このように、人間のたましいとはとても複雑で巨大なものなのです。肉体の心など『たましいのほんの一部分』でしかありません。しかし、私たちは肉体の心が主導権を握っています。現代は医学が発達したこともあって、肉体の心を薬物である程度コントロールすることは可能です。しかし、粗暴な人に薬物を投与して穏やかになったとしてもそれは肉体の表面の心にしか効いていません。その人の心の奥は何ひとつ変わっていません。

 
昨今流行りの自己啓発やスピリチュアル系のセミナーで、「考え方を変えれば幸せになる」とか「心を変化させれば願望が叶う」などとおっしゃる方がおられますが、仮に変化したとしてもそれは氷山の一角を少しばかり変化させたということに過ぎません。

 
肉体の表面の心を少しばかり変えたところで、心の全体からみればほとんど何も変化していません。物の見方、感情の扱い方、思考法を肉体のレベルで変更したところで、奥に隠れている幽体の意識は何ひとつ変わらないどころか、訳の分からない変化をした肉体の心に対して反発し激しい怒りを持っているかもしれません。。

 
もしもそうだとすれば、肉体の表面の心が優勢なときはそれなりに変わったように見えたとしても、酒に酔った時やボーっとしている時、怒りや悲しみに支配された時、あるいは気分が落ち込んだ時など肉体の表面の心が弱くなって理性が抑制されてしまえば、ふだんは奥に隠れている幽体の意識が表面に現れてくることがあります。そして、それは肉体の意識と違って、誰にも教育されていない、この世のルールなど歯牙にもかけない、欲望の塊のような意識です。

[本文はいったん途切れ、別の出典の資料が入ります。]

/-- The machine right after reset (R19, R288, R571, R616; the values of registers and of the battery domain for which the spec gives no reset value are the
model's choice, log entries 2 and 3): nothing waits, every register reads its reset word, every function is OFF, rings, queues and recorder hold nothing,
no root, no fuse; and the fuses and the battery domain hold legal values. -/
def Obligations.ResetState : Prop :=
  State.reset.pending = [] ∧ (∀ off, State.reset.dev.word off = resetVal .x off) ∧ (∀ fix, (State.reset.dev.fnOf fix).st = .off)
    ∧ State.reset.dev.rng = {} ∧ State.reset.dev.lne = {} ∧ State.reset.dev.evr.recs = [] ∧ State.reset.dev.ctx.tab = []
    ∧ State.reset.bat.root = none ∧ State.reset.bat.latch = false ∧ State.reset.dev.glb.phase = .booting ∧ State.reset.dev.glb.cause = 1
    ∧ FusesLegal State.reset ∧ BatteryLegal State.reset

/-- The fuses are one-time programmable (R202): what a line port's fuses hold, every step leaves. -/
def Obligations.FusesAreWrittenOnce : Prop :=
  ∀ (s t : State) (p : Nat) (w : Nat × Nat), step s = .next t → s.die.gov.find p = some w → t.die.gov.find p = some w

/-- A fused entry has both hard caps at 1 or more (R202, R205); every step keeps it so. -/
def Obligations.FusesStayLegal : Prop :=
  ∀ (s t : State), FusesLegal s → step s = .next t → FusesLegal t

/-- The battery domain's tamper words stay within their fields, and SEC_TAMPER_CFG within its legal range with its reserved bits 0 (R17, R20, R289,
R313): every step keeps it so. -/
def Obligations.BatteryStaysLegal : Prop :=
  ∀ (s t : State), BatteryLegal s → step s = .next t → BatteryLegal t

/-- Only the end of a fusing writes the die (R202): any other command leaves it as it was. -/
def Obligations.OnlyFusingWritesTheDie : Prop :=
  ∀ (c : Instr) (s t : State), (∀ port, c ≠ .govFuseDone port) → exec c s = .next t → t.die = s.die

/-- The tamper latch clears only with a valid root (R290): without a root no command but a power-up of a domain that has lost all power clears it. -/
def Obligations.TamperLatchHolds : Prop :=
  ∀ (c : Instr) (s t : State), s.bat.latch = true → s.bat.root = none → (∀ offS cold resetN perstN pwrFailN, c ≠ .powerUp offS cold resetN perstN pwrFailN) →
    exec c s = .next t → t.bat.latch = true

/-- Nothing clears, rewrites or reorders the recorder (R576): after any command its records are those it held, newest first, behind those that the
command wrote, and it never holds more than 65,536. -/
def Obligations.RecorderOnlyGrows : Prop :=
  ∀ (c : Instr) (s t : State), exec c s = .next t →
    (∃ l, t.dev.evr.recs = l ++ s.dev.evr.recs) ∧ (s.dev.evr.recs.length ≤ 65536 → t.dev.evr.recs.length ≤ 65536)

/-- A write changes each field of a register as its access code and its legal range say, whatever the other fields take, and the bits of no field
read 0 after it (R17, R19, R20). -/
def Obligations.FieldsFollowTheirAccessCodes : Prop :=
  (∀ (off : Nat) (r : RegDef) (i : Nat) (f : Fld) (lock o : Bool) (cur v : Nat), findReg off = some (r, i) → f ∈ r.flds →
    bitsOf (r.next lock o cur v) f.lo f.len = f.next lock o cur v)
  ∧ (∀ (off : Nat) (r : RegDef) (i k : Nat) (lock o : Bool) (cur v : Nat), findReg off = some (r, i) →
    (∀ f ∈ r.flds, k < f.lo ∨ f.lo + f.len ≤ k) → (r.next lock o cur v).testBit k = false)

人は、このような時に魔がさしたと言われるような行動をしてしまうのです。

 
したがいまして、心の全体を考えないで心を救うとか、たましいを救うなどということはありえないということです。
もしも本当に心の救いやたましいの救いを得たいと願うのでしたら、肉体だけではなく、幽体や霊体といった霊的な身体のことにも目を向けることが不可欠なのです。